Noah’s friend Matt , veteran of our half marathon adventure in DC, stepped up and took my spot. I reluctantly gave Matt my race number. It’s a good thing I handed it over peacefully, apparently his dad instructed him on how to take me down if I changed my mind and decided to run. :)
“Okay,” I said, “Matt, today you are me.”
He replied, “Noah, that means I’m your mother, AND that I’ll be the bravest one out on that course!”.
I just adore that kid!
I met up with two friends from work and with a heavy heart, watched the herd as it headed out on to the course. I took on the dual role of Sherpa and cheerleader, and found that I was quite excited to do both. I was so proud as each person crossed the finish line, a muddy gooie mess. I got to cheer and clap and take pictures as others have done for me in the past. It didn’t matter that I didn’t run. It will be a lasting memory, and I swelled with pride for Noah and Matt, competing with the big boys. The hug Noah gave me (after he cleaned up) said enough---connection made. (M.R. if you try to give me a muddy hug again, you’ll be looking for a new co-teacher!)
Following the race, I had the honor of watching Natalie test and be promoted to the highest belt a child can earn in her dojo. The next belt she receives will be an adult black belt. I was amazed at her perseverance and focus, while at the same time being able to smile and brighten the room. She inspired me. This child, who has had ample surgeries, therapists, and diagnoses, is excelling. Things don’t come easily for Natalie, but I challenge you to tell her she can’t do something.

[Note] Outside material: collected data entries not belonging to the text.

/-- The stored bytes of a frame, as many as have room, are received without an output. -/
theorem receives_stored_bytes {s : State} {type : Byte} {payload : List Byte} {tail : List Pins}
    (h : s.Receiving type payload tail 0) (hlen : payload.length ≤ 255) {k : Nat} (hk : k ≤ 4 + payload.length)
    (hroom : k ≤ s.cap) :
    ∃ t, runSteps k s = .next t ∧ t.Receiving type payload tail k ∧ t.cap = s.cap ∧ (0 < k → t.out = .idle) := by
  induction k with
  | zero => exact ⟨s, rfl, h, rfl, fun h0 => absurd h0 (lt_irrefl 0)⟩
  | succ k ih =>
    obtain ⟨t, hrun, hrecv, hcap, -⟩ := ih (Nat.le_of_succ_le hk) (Nat.le_of_succ_le hroom)
    obtain ⟨u, hu, hrecv', hcap', hout⟩ := hrecv.step_next hlen hk (hcap ▸ hroom)
    exact ⟨u, runSteps_concat hrun hu, hrecv', hcap'.trans hcap, fun _ => hout⟩

/-- Settles O49: the first `CAP` bytes are received, and the next finds the buffer full. -/
theorem longFrameOverflowsAtCapacity : Obligations.LongFrameOverflowsAtCapacity := by
  intro s type low high payload rest hs hc hlen hcap hlong hin
  have h0 := receiving_zero hs hc hin
  refine ⟨fun k hpos hk => ?_, ?_⟩
  · obtain ⟨t, hrun, -, -, hout⟩ := receives_stored_bytes h0 hlen (hk.trans hlong.le) hk
    exact ⟨t, hrun, hout hpos⟩
  · obtain ⟨t, hrun, hrecv, hcap', -⟩ := receives_stored_bytes h0 hlen hlong.le le_rfl
    obtain ⟨hpay, -⟩ := hrecv.awaits_payload hcap hlong
    have hin' := hrecv.inputs_cons (by rwa [length_storedBytes])
    have hp : Performed t.consume t.pins.input (raise .bufferOverflow t.consume) :=
      input_of_byteStream hin' ▸ .overflow _ (hrecv.cursor.trans hcap'.symm) (by simp [hpay])
    exact ⟨_, runSteps_concat hrun (step_of_performed hp), rfl, rfl, rfl, hrecv.rem hcap, hrecv.buf⟩

/-! ### The checksum of a frame -/

/-- What the parser holds before the last byte of a frame that fits. -/
structure State.Received (t : State) (type : Byte) (payload : List Byte) (low high : Byte) (rest : List Pins) :
    Prop where
  fits : t.cursor ≤ t.cap
  cursor : t.cursor = 4 + payload.length
  st : t.st = .awaitingChecksumHigh
  cklo : t.cklo = low
  buf : ∀ i < 4 + payload.length, t.buf.read i = (storedBytes type payload)[i]?
  inputs : t.inputs = byteStream [high] ++ rest

section Received
variable {s t : State} {type low high : Byte} {payload : List Byte} {rest : List Pins}

/-- Behind the last stored byte, CKLO takes the low byte of the checksum. -/
theorem State.Receiving.step_cklo (h : t.Receiving type payload (byteStream [low, high] ++ rest) (4 + payload.length))
    (hfits : 4 + payload.length ≤ t.cap) :
    ∃ u, step t = .next u ∧ u.Received type payload low high rest ∧ u.out = .idle := by
  have hst : t.st = .awaitingChecksumLow := by
    have hrem : t.rem = 0 := BitVec.eq_of_toNat_eq (by simpa using h.rem (by omega))
    rw [h.st, Nat.add_comm, hrem]
    exact stateAfterCount_zero
  have hin : t.inputs = byteStream (low :: [high]) ++ rest := by
    rw [h.inputs, List.drop_eq_nil_of_le (length_storedBytes ..).le]
    rfl
  have hp : Performed t.consume t.pins.input (((t.consume.setCklo low).goto .awaitingChecksumHigh).emit .idle) :=
    input_of_byteStream hin ▸ .cklo low hst
  exact ⟨_, step_of_performed hp, ⟨h.cursor.trans_le hfits, h.cursor, rfl, rfl, h.buf, consume_byteStream hin⟩, rfl⟩
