-- ==== Sys2Proof/Machine/Deframing.lean ====
section
/-!
DEFINITION. The deframer's command and its three steps (44_hdlc_deframer.md R192 to R198).
-/

namespace Sys2Proof.Machine

/-- `DF.START` (R192): refused while busy. -/
def execDfStart (s : State) : Result :=
  if s.df.busy then .refused .deframerBusy
  else
    .next { s with df := { s.df with
      out := [], framesOk := 0, framesFailed := 0, i := 0, start := 0, j := 0, phase := .hunt } }

/-- `DF.HUNT` (R193). -/
def execDfHunt (s : State) : Result :=
  if s.df.phase ≠ .hunt then .refused .stepNotSelected
  else if s.df.i + 8 > s.df.rx.length then .next { s with df := { s.df with phase := .done } }
  else
    match s.df.window s.df.i with
    | none => .fault .readOutsideContainer
    | some w =>
      if w ≠ Config.flag then commitDeframer { s with df := { s.df with i := s.df.i + 1 } }
      else commitDeframer { s with df := { s.df with start := s.df.i + 8, j := s.df.i + 8, phase := .seek } }

/-- `DF.SEEK` (R194). -/
def execDfSeek (s : State) : Result :=
  if s.df.phase ≠ .seek then .refused .stepNotSelected
  else if s.df.j + 8 > s.df.rx.length then .next (takeCondition .truncation s)
  else
    match s.df.window s.df.j with
    | none => .fault .readOutsideContainer
    | some w =>
      if w ≠ Config.flag then commitDeframer { s with df := { s.df with j := s.df.j + 1 } }
      else .next { s with df := { s.df with phase := .check } }

/-- The deframer after a frame that verified (R198). -/
def Deframer.accept (d : Deframer) (data : BitSeq) : Deframer :=
  { d with out := memAppend d.out data, framesOk := d.framesOk + 1, i := d.j + 8, phase := .hunt }

/-- The third part of `DF.CHECK` (R198): compare, record, resume. The private checksum register holds `crc16(data)` (R38).
DEDUCED (log 3). -/
def verifyPayload (p : BitSeq) (s : State) : State :=
  let calcCrc := Codec.crc16 (payloadData p)
  let t := { s with df := { s.df with crcReg := calcCrc } }
  if calcCrc ≠ payloadCrc p then takeCondition .crcMismatch t
  else { t with df := t.df.accept (payloadData p) }

/-- `DF.CHECK` (R196 to R198): destuff, test the length, verify. The private destuffer counter ends at 0, "end of raw = end
of input". DEDUCED (log 3). -/
def execDfCheck (s : State) : Result :=
  if s.df.phase ≠ .check then .refused .stepNotSelected
  else
    match s.df.payload with
    | none => .fault .readOutsideContainer
    | some raw =>
      let p := Codec.destuff raw
      let t := { s with df := { s.df with dsOnes := 0 } }
      if p.length < 16 then .next (takeCondition .shortPayloadAbort t)
      else commitDeframer (verifyPayload p t)

end Sys2Proof.Machine
end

Tomorrow, Natalie has trained for and will run her fifth 5k. She has run each one with me by her side. I don’t know if this injury will have me running next to her, or cheering her on from the sidelines—that will have to be a game day decision. But, either way, I’ll be there--supporting her, believing in her and as always, being amazed by her.
My kids taught me today that I don’t need to be next to them to make a connection. That sometimes, if I just step back, I can see how some of the things I have been trying to teach them by example, have taken root.
There are still several question marks as to what this injury will hold for me as a runner, but I’ll figure that out as it goes. For now, I am thankful that it happened, as it has reminded me that some things are way more important than running.